6. The universal right of all persons navigating the high seas to anchor wherever they may happen to be, or in any place they may think proper, has never been and cannot be restricted, but in certain particular local jurisdictions.
7, and last. If a vessel under sail comes unawares upon one at anchor, they are both bound to use every possible exertion to prevent a collision; and if either is deficient in that respect, it is bound to bear the loss: but should a vessel under sail knowingly and voluntarily attempt to pass one at anchor, and, in so doing, run afoul of her, and thereby cause her to sustain loss or damage, the vessel under sail, although she may have used every possible exertion to prevent the damage, but at a time when it was too late to avoid the collision, is bound to pay all the losses sustained in consequence thereof by the vessel at anchor.

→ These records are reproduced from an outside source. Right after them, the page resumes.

-- ==== Sys2Proof/Tests/Slice0.lean ====
section
/-! SUPPORT. The model's own tests: the checks of well-formed commands, one step of some commands with the results that the
spec gives, and for each statement states and operands that meet its hypotheses together. -/
namespace Sys2Proof.Tests
open Sys2Proof Sys2Proof.Machine
set_option Elab.async false
set_option synthInstance.maxSize 2000
set_option synthInstance.maxHeartbeats 200000

/-! ### Small states -/

/-- The state that a command answers. -/
def after (i : Instr) (s : State) : State :=
  match exec i s with
  | .next t => t
  | _ => s

/-- The reset state with registers written. -/
def regs (l : List (Fld × Nat × Nat)) : State := l.foldl (fun s w => wr w.1 w.2.1 w.2.2 s) State.reset

/-- The reset state with the device in service. -/
def serving : State := regs [(R.BOOT_STAT_STATE, 0, 7)]

/-- The bundle that a test core holds at index 0 and at index 1. -/
def storeWith (a b : Nat) : SMap BWord := [(0, ⟨BitVec.ofNat 128 a, false⟩), (1, ⟨BitVec.ofNat 128 b, false⟩)]

/-- A lit core in its first cycle, with timed contexts `timed` and all cubes free. -/
def lit (timed : Nat) : Core :=
  { Core.idle with on := true, ctxs := [(0, ⟨0, .run, .none, 0, 0, [], 0, 0⟩), (1, ⟨0, .run, .none, 0, 0, [], 0, 0⟩)],
                   cfg := { CoreCfg.none with timed := timed, cycles := 1000, bd := 100000, bs := 100000, requests := 8, k := 2, g := 2000 } }

/-- The reset state with core 0 as given. -/
def withCore (o : Core) : State := State.reset.setCore 0 o

/-- The device in service after a purge of its memory, so that all of it reads as 0 (20 R531). -/
def purged : State := { serving with voids := [⟨0, memTop, false, none⟩] }

/-- A plate image with nothing in it. -/
def blank : Image :=
  { loose := false, training := false, mirel := false, hostSlot := false, regions := 1, floor := 0, period := 1, retakeStep := 0,
    snapReserve := 0, retakeReserve := 0, routeSets := 1, looseM := 0, looseBase := 0, resultCore := 0, bundles := 0, constLines := 0,
    argLine := 0, entries := 1, shelf := 0, recs := [], cores := [], code := [], consts := [], maps := [], starts := [[]], routes := [],
    streams := [], tables := [], seamBudget := [], brgBudget := [], layers := [], holes := [], ledger := [], hops := [], brgNeed := [], brgUse := [], rayNeed := [] }

/-- A job under way, of the first entry of ring 0. -/
def running : Job :=
  { tag := 7, entry := 0, slot := none, seq := 0, seed := 0, args := 0, ring := 0, idx := 0, fill := 0, begun := true, written := 0, ready := true,
    slices := 0, from_ := 0, stops := [], first := none, stopping := none }

/-- A Ray flit with a good CRC: type, class, sequence number, stream, tag and credits, and its payload. -/
def flitW (t cls seq stream tag crd pay : Nat) : RayWords :=
  withCrc (t + cls * 2 ^ 4 + seq * 2 ^ 8 + stream * 2 ^ 32 + tag * 2 ^ 37 + crd * 2 ^ 41) pay

/-- Port 17 is UP, in a role. -/
def linkUp (role : Nat) (s : State) : State := wr R.RAY_STAT_STATE 17 2 (wr R.RAY_CTRL_ROLE 17 role s)

/-- The reset state with plate 0 as given. -/
def withPlate (k : Plate) (s : State) : State := s.setPlate 0 k

/-! ### Witnesses: the scalar slot -/

/-- A free context, with s1 = 5 EARLY, s2 = 8, s3 = 6 (no multiple of 4), line 0 FULL and line 1 EMPTY. -/
def scalarCore : Core :=
  { lit 0 with sregs := [(1, ⟨5, true, false⟩), (2, ⟨8, false, false⟩), (3, ⟨6, false, false⟩)], tray := [(0, ⟨7, .full, false⟩)] }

In support of the fourth proposition, he cited Jacobsen's Sea Laws, (edition by William Frick, in 1818,) p. 339: 'A ship, which, under full sail, occasions damage to another which has no sail set, is liable for all damages.'
To sustain the fifth proposition he cited Lock v. Seward, 4 Carrington and Payne, 106; and Foot and Reynold v. Wiswall, 14 Johns. 304: and for the seventh, Jacobsen's Sea Laws, 107, art. 36; 1 Bell's Comm. 580; Story's Commentaries on Bailments, p. 385; 3 Kent's Com. 230; Story as above, 381, 382; Collinson et al. v. Larkins, 3 Taunt. 1; Haggitt v. Montgomery, 5 Bos. and Pul. 446; Verplank and another v. Miller and another, 1 Moody and Malkin, 69; Yates et al. v. Brown et al., 8 Pick. Mass. Rep. 83; Hawkins v. Dutchess and Orange Steamboat Company, 2 Wend. 452; Snell, Stagg and Co. v. Rich, 1 Johns. 305; Dodson's Admiralty Cases, 471, the case of the Neptune.
That all possible diligence should have been used by the Louisville, he cited Story on Bailments, 334; 3 Pardessus, 79, ¶652; 1 Wash. C. C. R. 142; Stone et al. v. Retland, 4 Martin's La. Rep. (new series,) 399; Martin et al. v. Blythe, 1 McCord, 360.
The court being equally divided, the judgment of the Circuit Court was affirmed.
This cause came on to be heard on the transcript of the record from the Circuit Court of the United States for the eastern district of Louisiana, and was argued by counsel. On consideration whereof, it is now here ordered, adjudged, and decreed by this court, that the decree of the said Circuit Court in this cause be and the same is hereby affirmed, with costs.